§ **Record extracts**:
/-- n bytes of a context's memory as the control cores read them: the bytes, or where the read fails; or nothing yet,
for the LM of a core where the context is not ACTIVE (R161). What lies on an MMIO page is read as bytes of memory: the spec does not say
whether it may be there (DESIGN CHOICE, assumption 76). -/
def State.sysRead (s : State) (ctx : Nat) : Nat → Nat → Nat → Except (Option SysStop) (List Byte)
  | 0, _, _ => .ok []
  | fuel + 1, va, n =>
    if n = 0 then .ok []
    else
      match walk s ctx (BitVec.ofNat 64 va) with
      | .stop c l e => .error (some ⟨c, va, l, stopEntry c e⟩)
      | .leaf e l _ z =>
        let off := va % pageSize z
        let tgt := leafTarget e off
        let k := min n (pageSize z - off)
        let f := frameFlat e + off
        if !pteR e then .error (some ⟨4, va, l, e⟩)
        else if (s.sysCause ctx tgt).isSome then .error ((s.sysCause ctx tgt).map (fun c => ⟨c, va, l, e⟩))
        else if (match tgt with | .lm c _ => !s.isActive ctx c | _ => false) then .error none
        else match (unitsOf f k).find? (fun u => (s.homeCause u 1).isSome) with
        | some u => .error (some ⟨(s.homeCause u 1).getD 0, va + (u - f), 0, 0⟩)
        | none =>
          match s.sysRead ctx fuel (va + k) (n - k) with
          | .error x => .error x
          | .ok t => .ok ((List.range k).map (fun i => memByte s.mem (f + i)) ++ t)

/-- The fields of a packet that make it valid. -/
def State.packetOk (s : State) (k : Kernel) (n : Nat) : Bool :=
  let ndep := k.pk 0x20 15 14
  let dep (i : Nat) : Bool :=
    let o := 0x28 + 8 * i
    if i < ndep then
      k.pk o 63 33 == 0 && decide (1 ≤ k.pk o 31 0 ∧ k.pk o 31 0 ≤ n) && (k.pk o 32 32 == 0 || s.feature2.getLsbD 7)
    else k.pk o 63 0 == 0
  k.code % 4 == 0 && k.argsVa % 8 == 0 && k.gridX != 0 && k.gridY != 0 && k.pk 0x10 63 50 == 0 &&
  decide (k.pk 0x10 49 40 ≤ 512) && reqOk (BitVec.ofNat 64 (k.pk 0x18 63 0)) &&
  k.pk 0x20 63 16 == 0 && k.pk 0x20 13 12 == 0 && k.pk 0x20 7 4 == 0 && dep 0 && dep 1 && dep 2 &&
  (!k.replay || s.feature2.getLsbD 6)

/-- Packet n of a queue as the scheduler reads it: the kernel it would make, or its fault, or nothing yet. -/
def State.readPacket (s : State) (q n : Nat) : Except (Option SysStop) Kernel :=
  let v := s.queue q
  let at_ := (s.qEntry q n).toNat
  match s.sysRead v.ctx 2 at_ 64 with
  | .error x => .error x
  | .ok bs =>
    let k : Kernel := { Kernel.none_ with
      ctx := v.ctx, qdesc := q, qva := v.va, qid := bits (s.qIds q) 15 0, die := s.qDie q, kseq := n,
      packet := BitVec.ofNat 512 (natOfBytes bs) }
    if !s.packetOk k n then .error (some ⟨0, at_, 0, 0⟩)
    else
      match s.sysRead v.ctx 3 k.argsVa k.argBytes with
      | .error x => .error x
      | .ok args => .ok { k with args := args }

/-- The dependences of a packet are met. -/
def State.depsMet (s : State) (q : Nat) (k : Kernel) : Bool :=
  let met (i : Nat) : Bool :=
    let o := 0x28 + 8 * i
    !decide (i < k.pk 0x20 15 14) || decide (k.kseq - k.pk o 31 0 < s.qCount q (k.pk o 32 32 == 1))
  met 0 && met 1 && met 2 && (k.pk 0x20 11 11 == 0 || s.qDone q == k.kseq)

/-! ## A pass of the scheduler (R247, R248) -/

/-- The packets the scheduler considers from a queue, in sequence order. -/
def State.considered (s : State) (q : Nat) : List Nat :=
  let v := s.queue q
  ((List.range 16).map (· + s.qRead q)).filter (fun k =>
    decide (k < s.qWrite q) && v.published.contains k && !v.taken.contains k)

§ **What the task asks**: A verbatim transcription of all the entries above is required.

§ **Expected output**:
/-- n bytes of a context's memory as the control cores read them: the bytes, or where the read fails; or nothing yet,
for the LM of a core where the context is not ACTIVE (R161). What lies on an MMIO page is read as bytes of memory: the spec does not say
whether it may be there (DESIGN CHOICE, assumption 76). -/
def State.sysRead (s : State) (ctx : Nat) : Nat → Nat → Nat → Except (Option SysStop) (List Byte)
  | 0, _, _ => .ok []
  | fuel + 1, va, n =>
    if n = 0 then .ok []
    else
      match walk s ctx (BitVec.ofNat 64 va) with
      | .stop c l e => .error (some ⟨c, va, l, stopEntry c e⟩)
      | .leaf e l _ z =>
        let off := va % pageSize z
        let tgt := leafTarget e off
        let k := min n (pageSize z - off)
        let f := frameFlat e + off
        if !pteR e then .error (some ⟨4, va, l, e⟩)
        else if (s.sysCause ctx tgt).isSome then .error ((s.sysCause ctx tgt).map (fun c => ⟨c, va, l, e⟩))
        else if (match tgt with | .lm c _ => !s.isActive ctx c | _ => false) then .error none
        else match (unitsOf f k).find? (fun u => (s.homeCause u 1).isSome) with
        | some u => .error (some ⟨(s.homeCause u 1).getD 0, va + (u - f), 0, 0⟩)
        | none =>
          match s.sysRead ctx fuel (va + k) (n - k) with
          | .error x => .error x
          | .ok t => .ok ((List.range k).map (fun i => memByte s.mem (f + i)) ++ t)

/-- The fields of a packet that make it valid. -/
def State.packetOk (s : State) (k : Kernel) (n : Nat) : Bool :=
  let ndep := k.pk 0x20 15 14
  let dep (i : Nat) : Bool :=
    let o := 0x28 + 8 * i
    if i < ndep then
      k.pk o 63 33 == 0 && decide (1 ≤ k.pk o 31 0 ∧ k.pk o 31 0 ≤ n) && (k.pk o 32 32 == 0 || s.feature2.getLsbD 7)
    else k.pk o 63 0 == 0
  k.code % 4 == 0 && k.argsVa % 8 == 0 && k.gridX != 0 && k.gridY != 0 && k.pk 0x10 63 50 == 0 &&
  decide (k.pk 0x10 49 40 ≤ 512) && reqOk (BitVec.ofNat 64 (k.pk 0x18 63 0)) &&
  k.pk 0x20 63 16 == 0 && k.pk 0x20 13 12 == 0 && k.pk 0x20 7 4 == 0 && dep 0 && dep 1 && dep 2 &&
  (!k.replay || s.feature2.getLsbD 6)

/-- Packet n of a queue as the scheduler reads it: the kernel it would make, or its fault, or nothing yet. -/
def State.readPacket (s : State) (q n : Nat) : Except (Option SysStop) Kernel :=
  let v := s.queue q
  let at_ := (s.qEntry q n).toNat
  match s.sysRead v.ctx 2 at_ 64 with
  | .error x => .error x
  | .ok bs =>
    let k : Kernel := { Kernel.none_ with
      ctx := v.ctx, qdesc := q, qva := v.va, qid := bits (s.qIds q) 15 0, die := s.qDie q, kseq := n,
      packet := BitVec.ofNat 512 (natOfBytes bs) }
    if !s.packetOk k n then .error (some ⟨0, at_, 0, 0⟩)
    else
      match s.sysRead v.ctx 3 k.argsVa k.argBytes with
      | .error x => .error x
      | .ok args => .ok { k with args := args }

/-- The dependences of a packet are met. -/
def State.depsMet (s : State) (q : Nat) (k : Kernel) : Bool :=
  let met (i : Nat) : Bool :=
    let o := 0x28 + 8 * i
    !decide (i < k.pk 0x20 15 14) || decide (k.kseq - k.pk o 31 0 < s.qCount q (k.pk o 32 32 == 1))
  met 0 && met 1 && met 2 && (k.pk 0x20 11 11 == 0 || s.qDone q == k.kseq)

/-! ## A pass of the scheduler (R247, R248) -/

/-- The packets the scheduler considers from a queue, in sequence order. -/
def State.considered (s : State) (q : Nat) : List Nat :=
  let v := s.queue q
  ((List.range 16).map (· + s.qRead q)).filter (fun k =>
    decide (k < s.qWrite q) && v.published.contains k && !v.taken.contains k)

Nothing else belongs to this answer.